From the entries below, return only the lines starting at the one that contains "(askCover l num s).wcapLevel" and ending at the one that contains "theorem declareFailed_frame (l", exactly as they stand.

####

theorem tileInit_frame (t : Nat) (s : State) :
    (tileInit t s).pending = s.pending ∧
    (tileInit t s).fs = s.fs ∧
    (tileInit t s).scene = s.scene ∧
    (tileInit t s).jtag = s.jtag ∧
    (tileInit t s).boot = s.boot ∧
    (tileInit t s).period = s.period ∧
    (tileInit t s).pwr = s.pwr ∧
    (tileInit t s).scan = s.scan ∧
    (tileInit t s).lct = s.lct ∧
    (tileInit t s).tb = s.tb ∧
    (tileInit t s).handles = s.handles ∧
    (tileInit t s).dcx = s.dcx ∧
    (tileInit t s).mnt = s.mnt ∧
    (tileInit t s).comp = s.comp ∧
    (tileInit t s).thm = s.thm ∧
    (tileInit t s).gl = s.gl ∧
    (tileInit t s).link = s.link ∧
    (tileInit t s).ozd = s.ozd ∧
    (tileInit t s).lctc = s.lctc ∧
    (tileInit t s).wcapLevel = s.wcapLevel := by simp [putTile_frame .., tileEvent_frame .., tileInit]

theorem readAgain_frame (t : Nat) (s : State) :
    (readAgain t s).pending = s.pending ∧
    (readAgain t s).fs = s.fs ∧
    (readAgain t s).scene = s.scene ∧
    (readAgain t s).jtag = s.jtag ∧
    (readAgain t s).boot = s.boot ∧
    (readAgain t s).period = s.period ∧
    (readAgain t s).pwr = s.pwr ∧
    (readAgain t s).scan = s.scan ∧
    (readAgain t s).lct = s.lct ∧
    (readAgain t s).tb = s.tb ∧
    (readAgain t s).handles = s.handles ∧
    (readAgain t s).dcx = s.dcx ∧
    (readAgain t s).mnt = s.mnt ∧
    (readAgain t s).comp = s.comp ∧
    (readAgain t s).thm = s.thm ∧
    (readAgain t s).gl = s.gl ∧
    (readAgain t s).link = s.link ∧
    (readAgain t s).ozd = s.ozd ∧
    (readAgain t s).lctc = s.lctc ∧
    (readAgain t s).msgq = s.msgq ∧
    (readAgain t s).wcapLevel = s.wcapLevel := by simp [putTile_frame .., readAgain]

theorem writeTimes_frame (s : State) (t : Nat) :
    (writeTimes s t).pending = s.pending ∧
    (writeTimes s t).fs = s.fs ∧
    (writeTimes s t).scene = s.scene ∧
    (writeTimes s t).jtag = s.jtag ∧
    (writeTimes s t).boot = s.boot ∧
    (writeTimes s t).period = s.period ∧
    (writeTimes s t).pwr = s.pwr ∧
    (writeTimes s t).scan = s.scan ∧
    (writeTimes s t).lct = s.lct ∧
    (writeTimes s t).tb = s.tb ∧
    (writeTimes s t).handles = s.handles ∧
    (writeTimes s t).dcx = s.dcx ∧
    (writeTimes s t).mnt = s.mnt ∧
    (writeTimes s t).comp = s.comp ∧
    (writeTimes s t).thm = s.thm ∧
    (writeTimes s t).gl = s.gl ∧
    (writeTimes s t).link = s.link ∧
    (writeTimes s t).ozd = s.ozd ∧
    (writeTimes s t).lctc = s.lctc ∧
    (writeTimes s t).msgq = s.msgq ∧
    (writeTimes s t).wcapLevel = s.wcapLevel := by simp [putTile_frame .., writeTimes]

theorem tellTimes_frame (s : State) :
    (tellTimes s).pending = s.pending ∧
    (tellTimes s).fs = s.fs ∧
    (tellTimes s).scene = s.scene ∧
    (tellTimes s).jtag = s.jtag ∧
    (tellTimes s).boot = s.boot ∧
    (tellTimes s).period = s.period ∧
    (tellTimes s).pwr = s.pwr ∧
    (tellTimes s).scan = s.scan ∧
    (tellTimes s).lct = s.lct ∧
    (tellTimes s).tb = s.tb ∧
    (tellTimes s).handles = s.handles ∧
    (tellTimes s).dcx = s.dcx ∧
    (tellTimes s).mnt = s.mnt ∧
    (tellTimes s).comp = s.comp ∧
    (tellTimes s).thm = s.thm ∧
    (tellTimes s).gl = s.gl ∧
    (tellTimes s).link = s.link ∧
    (tellTimes s).ozd = s.ozd ∧
    (tellTimes s).lctc = s.lctc ∧
    (tellTimes s).msgq = s.msgq ∧
    (tellTimes s).wcapLevel = s.wcapLevel := by simp [writeTimes_frame .., tellTimes]

theorem identityRead_frame (t : Nat) (w : ChainWord) (s : State) :
    (identityRead t w s).pending = s.pending ∧
    (identityRead t w s).fs = s.fs ∧
    (identityRead t w s).scene = s.scene ∧
    (identityRead t w s).jtag = s.jtag ∧
    (identityRead t w s).boot = s.boot ∧
    (identityRead t w s).period = s.period ∧
    (identityRead t w s).pwr = s.pwr ∧
    (identityRead t w s).scan = s.scan ∧
    (identityRead t w s).lct = s.lct ∧
    (identityRead t w s).tb = s.tb ∧
    (identityRead t w s).handles = s.handles ∧
    (identityRead t w s).dcx = s.dcx ∧
    (identityRead t w s).mnt = s.mnt ∧
    (identityRead t w s).comp = s.comp ∧
    (identityRead t w s).thm = s.thm ∧
    (identityRead t w s).gl = s.gl ∧
    (identityRead t w s).link = s.link ∧
    (identityRead t w s).lctc = s.lctc ∧
    (identityRead t w s).wcapLevel = s.wcapLevel := by simp [openLife_frame .., putTile_frame .., setReg_frame .., setRegN_frame .., identityRead]

theorem identityStep_frame (t : Nat) (words : List ChainWord) (s : State) :
    (identityStep t words s).pending = s.pending ∧
    (identityStep t words s).fs = s.fs ∧
    (identityStep t words s).scene = s.scene ∧
    (identityStep t words s).jtag = s.jtag ∧
    (identityStep t words s).boot = s.boot ∧
    (identityStep t words s).period = s.period ∧
    (identityStep t words s).pwr = s.pwr ∧
    (identityStep t words s).scan = s.scan ∧
    (identityStep t words s).lct = s.lct ∧
    (identityStep t words s).tb = s.tb ∧
    (identityStep t words s).handles = s.handles ∧
    (identityStep t words s).dcx = s.dcx ∧
    (identityStep t words s).mnt = s.mnt ∧
    (identityStep t words s).comp = s.comp ∧
    (identityStep t words s).thm = s.thm ∧
    (identityStep t words s).gl = s.gl ∧
    (identityStep t words s).link = s.link ∧
    (identityStep t words s).lctc = s.lctc ∧
    (identityStep t words s).wcapLevel = s.wcapLevel := by simp only [identityStep]; (repeat' split) <;> simp [identityRead_frame .., readAgain_frame .., tileEvent_frame ..]

theorem tileOn_frame (t : Nat) (s : State) :
    (tileOn t s).pending = s.pending ∧
    (tileOn t s).fs = s.fs ∧
    (tileOn t s).scene = s.scene ∧
    (tileOn t s).jtag = s.jtag ∧
    (tileOn t s).boot = s.boot ∧
    (tileOn t s).period = s.period ∧
    (tileOn t s).pwr = s.pwr ∧
    (tileOn t s).scan = s.scan ∧
    (tileOn t s).lct = s.lct ∧
    (tileOn t s).tb = s.tb ∧
    (tileOn t s).handles = s.handles ∧
    (tileOn t s).dcx = s.dcx ∧
    (tileOn t s).mnt = s.mnt ∧
    (tileOn t s).comp = s.comp ∧
    (tileOn t s).thm = s.thm ∧
    (tileOn t s).gl = s.gl ∧
    (tileOn t s).link = s.link ∧
    (tileOn t s).lctc = s.lctc ∧
    (tileOn t s).wcapLevel = s.wcapLevel := by simp [putTile_frame .., tileEvent_frame .., writeHeader_frame .., tileOn]

theorem tileAbsent_frame (t : Nat) (s : State) :
    (tileAbsent t s).pending = s.pending ∧
    (tileAbsent t s).fs = s.fs ∧
    (tileAbsent t s).scene = s.scene ∧
    (tileAbsent t s).jtag = s.jtag ∧
    (tileAbsent t s).boot = s.boot ∧
    (tileAbsent t s).period = s.period ∧
    (tileAbsent t s).pwr = s.pwr ∧
    (tileAbsent t s).scan = s.scan ∧
    (tileAbsent t s).lct = s.lct ∧
    (tileAbsent t s).tb = s.tb ∧
    (tileAbsent t s).handles = s.handles ∧
    (tileAbsent t s).dcx = s.dcx ∧
    (tileAbsent t s).comp = s.comp ∧
    (tileAbsent t s).thm = s.thm ∧
    (tileAbsent t s).gl = s.gl ∧
    (tileAbsent t s).link = s.link ∧
    (tileAbsent t s).lctc = s.lctc ∧
    (tileAbsent t s).wcapLevel = s.wcapLevel := by simp [endBver_frame .., putTile_frame .., tileEvent_frame .., writeHeader_frame .., writeLife_frame .., tileAbsent]

end Sys2Proof.Machine
end

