theorem askCover_frame (l : Lane) (num : Nat) (s : State) :
    (askCover l num s).pending = s.pending ∧
    (askCover l num s).fs = s.fs ∧
    (askCover l num s).scene = s.scene ∧
    (askCover l num s).jtag = s.jtag ∧
    (askCover l num s).boot = s.boot ∧
    (askCover l num s).period = s.period ∧
    (askCover l num s).pwr = s.pwr ∧
    (askCover l num s).scan = s.scan ∧
    (askCover l num s).lct = s.lct ∧
    (askCover l num s).tb = s.tb ∧
    (askCover l num s).tiles = s.tiles ∧
    (askCover l num s).handles = s.handles ∧
    (askCover l num s).dcx = s.dcx ∧
    (askCover l num s).comp = s.comp ∧
    (askCover l num s).gl = s.gl ∧
    (askCover l num s).link = s.link ∧
    (askCover l num s).ozd = s.ozd ∧
    (askCover l num s).lctc = s.lctc ∧
    (askCover l num s).wcapLevel = s.wcapLevel := by simp only [askCover]; (repeat' split) <;> simp [abortLent_frame .., askCopy_frame .., laneEvent_frame .., putAux_frame .., setLaneCopy_frame ..]

theorem declareFailed_frame (l : Lane) (cause : Nat) (s : State) :
    (declareFailed l cause s).pending = s.pending ∧
    (declareFailed l cause s).fs = s.fs ∧
    (declareFailed l cause s).scene = s.scene ∧
    (declareFailed l cause s).jtag = s.jtag ∧
    (declareFailed l cause s).boot = s.boot ∧
    (declareFailed l cause s).period = s.period ∧
    (declareFailed l cause s).pwr = s.pwr ∧
    (declareFailed l cause s).scan = s.scan ∧
    (declareFailed l cause s).lct = s.lct ∧
    (declareFailed l cause s).tb = s.tb ∧
    (declareFailed l cause s).tiles = s.tiles ∧
    (declareFailed l cause s).handles = s.handles ∧
    (declareFailed l cause s).dcx = s.dcx ∧
    (declareFailed l cause s).comp = s.comp ∧
    (declareFailed l cause s).gl = s.gl ∧
    (declareFailed l cause s).link = s.link ∧
    (declareFailed l cause s).lctc = s.lctc ∧
    (declareFailed l cause s).wcapLevel = s.wcapLevel := by simp only [declareFailed]; (repeat' split) <;> simp [askCover_frame .., failLane_frame .., takeover_frame ..]

theorem laneCheck_frame (s : State) :
    (laneCheck s).pending = s.pending ∧
    (laneCheck s).fs = s.fs ∧
    (laneCheck s).scene = s.scene ∧
    (laneCheck s).jtag = s.jtag ∧
    (laneCheck s).boot = s.boot ∧
    (laneCheck s).period = s.period ∧
    (laneCheck s).pwr = s.pwr ∧
    (laneCheck s).scan = s.scan ∧
    (laneCheck s).lct = s.lct ∧
    (laneCheck s).tb = s.tb ∧
    (laneCheck s).tiles = s.tiles ∧
    (laneCheck s).handles = s.handles ∧
    (laneCheck s).dcx = s.dcx ∧
    (laneCheck s).comp = s.comp ∧
    (laneCheck s).gl = s.gl ∧
    (laneCheck s).link = s.link ∧
    (laneCheck s).lctc = s.lctc ∧
    (laneCheck s).wcapLevel = s.wcapLevel := by simp [declareFailed_frame .., laneCheck]

theorem allUp_frame (s : State) :
    (allUp s).pending = s.pending ∧
    (allUp s).fs = s.fs ∧
    (allUp s).scene = s.scene ∧
    (allUp s).jtag = s.jtag ∧
    (allUp s).boot = s.boot ∧
    (allUp s).period = s.period ∧
    (allUp s).pwr = s.pwr ∧
    (allUp s).scan = s.scan ∧
    (allUp s).lct = s.lct ∧
    (allUp s).tb = s.tb ∧
    (allUp s).tiles = s.tiles ∧
    (allUp s).handles = s.handles ∧
    (allUp s).dcx = s.dcx ∧
    (allUp s).mnt = s.mnt ∧
    (allUp s).comp = s.comp ∧
    (allUp s).thm = s.thm ∧
    (allUp s).gl = s.gl ∧
    (allUp s).link = s.link ∧
    (allUp s).ozd = s.ozd ∧
    (allUp s).lctc = s.lctc ∧
    (allUp s).msgq = s.msgq ∧
    (allUp s).wcapLevel = s.wcapLevel := by simp [setLaneState_frame .., allUp]

theorem takeCopy_frame (l : Lane) (num : Nat) (s : State) :
    (takeCopy l num s).pending = s.pending ∧
    (takeCopy l num s).fs = s.fs ∧
    (takeCopy l num s).scene = s.scene ∧
    (takeCopy l num s).jtag = s.jtag ∧
    (takeCopy l num s).boot = s.boot ∧
    (takeCopy l num s).period = s.period ∧
    (takeCopy l num s).pwr = s.pwr ∧
    (takeCopy l num s).scan = s.scan ∧
    (takeCopy l num s).lct = s.lct ∧
    (takeCopy l num s).tb = s.tb ∧
    (takeCopy l num s).tiles = s.tiles ∧
    (takeCopy l num s).handles = s.handles ∧
    (takeCopy l num s).dcx = s.dcx ∧
    (takeCopy l num s).mnt = s.mnt ∧
    (takeCopy l num s).comp = s.comp ∧
    (takeCopy l num s).thm = s.thm ∧
    (takeCopy l num s).gl = s.gl ∧
    (takeCopy l num s).link = s.link ∧
    (takeCopy l num s).lctc = s.lctc ∧
    (takeCopy l num s).wcapLevel = s.wcapLevel := by simp only [takeCopy]; (repeat' split) <;> simp [coverWith_frame ..]

theorem endCopy_frame (num : Nat) (s : State) :
    (endCopy num s).pending = s.pending ∧
    (endCopy num s).fs = s.fs ∧
    (endCopy num s).scene = s.scene ∧
    (endCopy num s).jtag = s.jtag ∧
    (endCopy num s).boot = s.boot ∧
    (endCopy num s).period = s.period ∧
    (endCopy num s).pwr = s.pwr ∧
    (endCopy num s).scan = s.scan ∧
    (endCopy num s).lct = s.lct ∧
    (endCopy num s).tb = s.tb ∧
    (endCopy num s).tiles = s.tiles ∧
    (endCopy num s).handles = s.handles ∧
    (endCopy num s).dcx = s.dcx ∧
    (endCopy num s).mnt = s.mnt ∧
    (endCopy num s).comp = s.comp ∧
    (endCopy num s).thm = s.thm ∧
    (endCopy num s).gl = s.gl ∧
    (endCopy num s).link = s.link ∧
    (endCopy num s).ozd = s.ozd ∧
    (endCopy num s).lctc = s.lctc ∧
    (endCopy num s).msgq = s.msgq ∧
    (endCopy num s).wcapLevel = s.wcapLevel := by simp [putAux_frame .., setLaneCopy_frame .., endCopy]

theorem markRq_frame (l : Lane) (rq : Bool) (s : State) :
    (markRq l rq s).pending = s.pending ∧
    (markRq l rq s).fs = s.fs ∧
    (markRq l rq s).scene = s.scene ∧
    (markRq l rq s).jtag = s.jtag ∧
    (markRq l rq s).boot = s.boot ∧
    (markRq l rq s).period = s.period ∧
    (markRq l rq s).pwr = s.pwr ∧
    (markRq l rq s).scan = s.scan ∧
    (markRq l rq s).lct = s.lct ∧
    (markRq l rq s).tb = s.tb ∧
    (markRq l rq s).tiles = s.tiles ∧
    (markRq l rq s).handles = s.handles ∧
    (markRq l rq s).dcx = s.dcx ∧
    (markRq l rq s).mnt = s.mnt ∧
    (markRq l rq s).comp = s.comp ∧
    (markRq l rq s).thm = s.thm ∧
    (markRq l rq s).gl = s.gl ∧
    (markRq l rq s).link = s.link ∧
    (markRq l rq s).ozd = s.ozd ∧
    (markRq l rq s).lctc = s.lctc ∧
    (markRq l rq s).msgq = s.msgq ∧
    (markRq l rq s).wcapLevel = s.wcapLevel := by simp [endCopy_frame .., putAux_frame .., markRq]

####

*Written reply*.
    (askCover l num s).wcapLevel = s.wcapLevel := by simp only [askCover]; (repeat' split) <;> simp [abortLent_frame .., askCopy_frame .., laneEvent_frame .., putAux_frame .., setLaneCopy_frame ..]

theorem declareFailed_frame (l : Lane) (cause : Nat) (s : State) :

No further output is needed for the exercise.